Лейтенант метнулся в соседнюю комнату. Козлов по-прежнему не мог отвести взгляда от глаз ребенка. Тонкая струйка крови сползала по лбу мальчика, накатывалась на левую бровь. Когда она стала заливать глаз, ребенок вытер рукавом лицо и снова опустил голову. Капитан облегченно вздохнул.

— Сейчас, собака-кусака, мы тебя накормим и выясним, чей ты. Ишь, как смотрит, чисто волчонок! Сейчас я «Скорую» вызову, чтобы тебе обработали рану.

Позвонив по телефону, капитан подошел к мальчику, протянул ему руку.

— Ладно, давай знакомиться! Меня дядя Петя зовут. А тебя как?

Ребенок молчал. Служивый, вздохнув, отошел. В коридоре послышались быстрые шаги. Запыхавшийся Востриков положил на стол большой пакет, вытащил из него пластиковую тарелочку, вилкой выудил две котлеты, хлеб, несколько кусочков колбасы; из бутылки минеральной налил жидкость в пустой стаканчик.

— Вот! Подходи, парень, ешь! Не стесняйся! Ну, давай же…

Мальчик молча смотрел на стол и по-прежнему стоял на месте. Лейтенант взял стаканчик с минералкой, протянул его ребенку.

— Давай, давай! Я точно знаю, что сильно пить хочешь! Как тебя звать-величать? Пей!

Мальчик взял из рук мужчины стакан, медленно выпил жидкость. Полицейские облегченно вздохнули. Востриков улыбнулся, налил из бутылки еще.

— А теперь пожуй котлеты. Я их только что в микроволновке подогрел. Очень вкусные, жена старалась!

Мальчик посмотрел на мясное изделие, и гримаса отвращения на секунду исказило его лицо. Он потянулся, взял стакан с минеральной водой, выпил половину, осторожно поставил его обратно. И снова посмотрел на Вострикова своим недетским взглядом. Лейтенант вздрогнул, отвел глаза, засуетился, убирая еду в пакет.

— Не хочешь, как хочешь! Я пошел к компьютеру, пробью там номер машины.

— Давай, лейтенант, — капитан встал, взял мальчика за руку. — А ты, Молчалин наш, посиди пока в обезьяннике. Тут не детский дом, не богадельня, а милиция. Сам понимаешь, брат, мне работать надо. Сейчас Востриков найдет адрес раздолбаев, которые тебя бросили в машине, и отвезет туда. Вот так.

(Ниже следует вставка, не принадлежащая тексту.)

theorem FreqTable.sum_setFreq (t : FreqTable) (v : Byte) (f : Word) :
    (t.setFreq v f).sum + (t.freqOf v).toNat = t.sum + f.toNat := by
  obtain ⟨rest, -, hold, hnew⟩ := t.exists_freq_perm v f
  have h := (hold.map BitVec.toNat).sum_nat
  have h' := (hnew.map BitVec.toNat).sum_nat
  simp only [List.map_cons, List.sum_cons] at h h'
  rw [FreqTable.sum, FreqTable.sum]
  omega

theorem FreqTable.present_setFreq (t : FreqTable) (v : Byte) (f : Word) :
    (t.setFreq v f).present + (if t.freqOf v = 0 then 0 else 1) = t.present + (if f = 0 then 0 else 1) := by
  obtain ⟨rest, -, hold, hnew⟩ := t.exists_freq_perm v f
  simp only [FreqTable.present, hold.countP_eq, hnew.countP_eq, List.countP_cons, bne_iff_ne, ite_not]
  omega

theorem FreqTable.present_lt_of_absent {t : FreqTable} {v : Byte} (hv : t.freqOf v = 0) : t.present < 256 := by
  obtain ⟨rest, hlen, hold, -⟩ := t.exists_freq_perm v 0
  rw [FreqTable.present, hold.countP_eq, hv, List.countP_cons_of_neg (by simp)]
  exact Nat.lt_succ_of_le (hlen ▸ List.countP_le_length)

/-- The sum of the frequencies fits TOTAL's 40 bits (`00_scope.md` R11). -/
theorem FreqTable.sum_lt (t : FreqTable) : t.sum < 2 ^ 40 := by
  have h : t.sum ≤ (t.freq.toList.map BitVec.toNat).length • (2 ^ 32 - 1) :=
    List.sum_le_card_nsmul _ _ fun n hn => by
      obtain ⟨f, -, rfl⟩ := List.mem_map.mp hn
      exact Nat.le_pred_of_lt f.isLt
  simp only [List.length_map, Vector.length_toList, smul_eq_mul] at h
  omega

theorem FreqTable.freqOf_le_sum (t : FreqTable) (v : Byte) : (t.freqOf v).toNat ≤ t.sum := by
  have h : (t.setFreq v 0).sum + (t.freqOf v).toNat = t.sum := t.sum_setFreq v 0
  omega

/-! ## The operations on a table -/

theorem FreqTable.wf_empty : FreqTable.empty.Wf where
  leafCnt := by
    rw [FreqTable.present, FreqTable.empty, Vector.toList_replicate, List.countP_replicate]
    rfl
  distinct j k _ hk := absurd hk (by simp)
  listed k hk := absurd hk (by simp)
  unused k _ _ := FreqTable.orderAt_empty k
  total := by
    rw [FreqTable.sum, FreqTable.empty, Vector.toList_replicate, List.map_replicate, List.sum_replicate]
    rfl

/-- An absent value leaves a place in the table. -/
theorem FreqTable.Wf.leafCnt_lt_of_absent {t : FreqTable} (h : t.Wf) {v : Byte} (hv : t.freqOf v = 0) :
    t.leafCnt.toNat < 256 := h.leafCnt ▸ FreqTable.present_lt_of_absent hv

/-- A listed value is not an absent one. -/
theorem FreqTable.Wf.orderAt_ne_of_absent {t : FreqTable} (h : t.Wf) {v : Byte} (hv : t.freqOf v = 0) {k : Nat}
    (hk : k < t.leafCnt.toNat) : t.orderAt k ≠ v := fun he => h.listed k hk (he ▸ hv)

theorem FreqTable.Wf.toNat_leafCnt_append {t : FreqTable} (h : t.Wf) {v : Byte} (hv : t.freqOf v = 0)
    (f : Word) : (t.append v f).leafCnt.toNat = t.leafCnt.toNat + 1 := by
  have := h.leafCnt_lt_of_absent hv
  exact BitVec.toNat_add_of_lt (show t.leafCnt.toNat + 1 < 2 ^ 9 by omega)

/-- Appending a nonzero frequency of an absent value keeps the invariant (`40_frequency_tree.md` R152). -/
theorem FreqTable.Wf.append {t : FreqTable} (h : t.Wf) {v : Byte} {f : Word} (hv : t.freqOf v = 0)
    (hf : f ≠ 0) : (t.append v f).Wf := by
  have hroom := h.leafCnt_lt_of_absent hv
  have hcnt := h.toNat_leafCnt_append hv f
  have hnew : (t.append v f).orderAt t.leafCnt.toNat = v := by
    rw [FreqTable.orderAt_append, if_pos ⟨rfl, hroom⟩]
  have hold : ∀ k, k ≠ t.leafCnt.toNat → (t.append v f).orderAt k = t.orderAt k := fun k hk => by
    rw [FreqTable.orderAt_append, if_neg fun hc => hk hc.1]
  constructor
  case leafCnt =>
    have hpres := FreqTable.present_setFreq (t.enter v) v f
    rw [FreqTable.freqOf_enter, if_pos hv, if_neg hf] at hpres
    rw [hcnt, h.leafCnt]
    exact hpres.symm
  case distinct =>
    intro j k hjk hk
    rw [hold j (by omega)]
    rcases Nat.lt_succ_iff_lt_or_eq.mp (hcnt ▸ hk) with hk' | rfl
    · rw [hold k (by omega)]
      exact h.distinct j k hjk hk'
    · rw [hnew]
      exact h.orderAt_ne_of_absent hv hjk
  case listed =>
    intro k hk
    rcases Nat.lt_succ_iff_lt_or_eq.mp (hcnt ▸ hk) with hk' | rfl
    · rw [hold k (by omega), FreqTable.freqOf_append, if_neg (h.orderAt_ne_of_absent hv hk')]
      exact h.listed k hk'
    · rw [hnew, FreqTable.freqOf_append, if_pos rfl]
      exact hf
  case unused =>
    intro k hk hk'
    rw [hold k (by omega)]
    exact h.unused k (by omega) hk'
  case total =>
    have hsum : (t.append v f).sum + (t.freqOf v).toNat = t.sum + f.toNat :=
      FreqTable.sum_setFreq (t.enter v) v f
    have hlt := (t.append v f).sum_lt
    have hz : (t.freqOf v).toNat = 0 := by rw [hv]; rfl
    rw [FreqTable.total_append, BitVec.toNat_add, h.total,
      show (f.zeroExtend 40).toNat = f.toNat from BitVec.toNat_setWidth_of_le (by decide)]
    omega

/-- A new nonzero frequency of a present value keeps the invariant, with TOTAL changed by as much. -/
theorem FreqTable.Wf.setFreq_of_present {t : FreqTable} (h : t.Wf) {v : Byte} {f : Word} {n : Freq40}
    (hv : t.freqOf v ≠ 0) (hf : f ≠ 0) (hn : n.toNat + (t.freqOf v).toNat = t.total.toNat + f.toNat) :
    FreqTable.Wf { t.setFreq v f with total := n } where
  leafCnt := by
    have hpres := t.present_setFreq v f
    rw [if_neg hv, if_neg hf] at hpres
    exact h.leafCnt.trans (Nat.add_right_cancel hpres).symm
  distinct := h.distinct
  listed k hk := by
    change (t.setFreq v f).freqOf (t.orderAt k) ≠ 0
    rw [FreqTable.freqOf_setFreq]
    split
    · exact hf
    · exact h.listed k hk
  unused := h.unused
  total := by
    have hsum := t.sum_setFreq v f
    have ht := h.total
    change n.toNat = (t.setFreq v f).sum
    omega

Заперев за ребенком тяжелую решетчатую дверь, капитан снова сел за пульт, стараясь не смотреть в сторону мальчика. Спустя четверть часа приехали два санитара «Скорой помощи». Козлов открыл обезьянник, вывел оттуда ребенка. Старший санитар, мужик лет пятидесяти, от которого пахло спиртным, наклонился к мальчику, рассматривая рану на лбу.

— Где это тебя так угораздило-то? А? — спросил он строго. — Подрался с кем и сюда попал? Что молчишь? Стыдно? Такой маленький, а уже в милицию угодил? Поколение «пепси», мать вашу! Давай, сейчас обеззаражу!

Мальчик сделал попытку уклониться от руки санитара с тампоном, смоченном в йоде. Второй санитар, молодой, крепко схватил его за голову, сжимая ладонями уши, держал.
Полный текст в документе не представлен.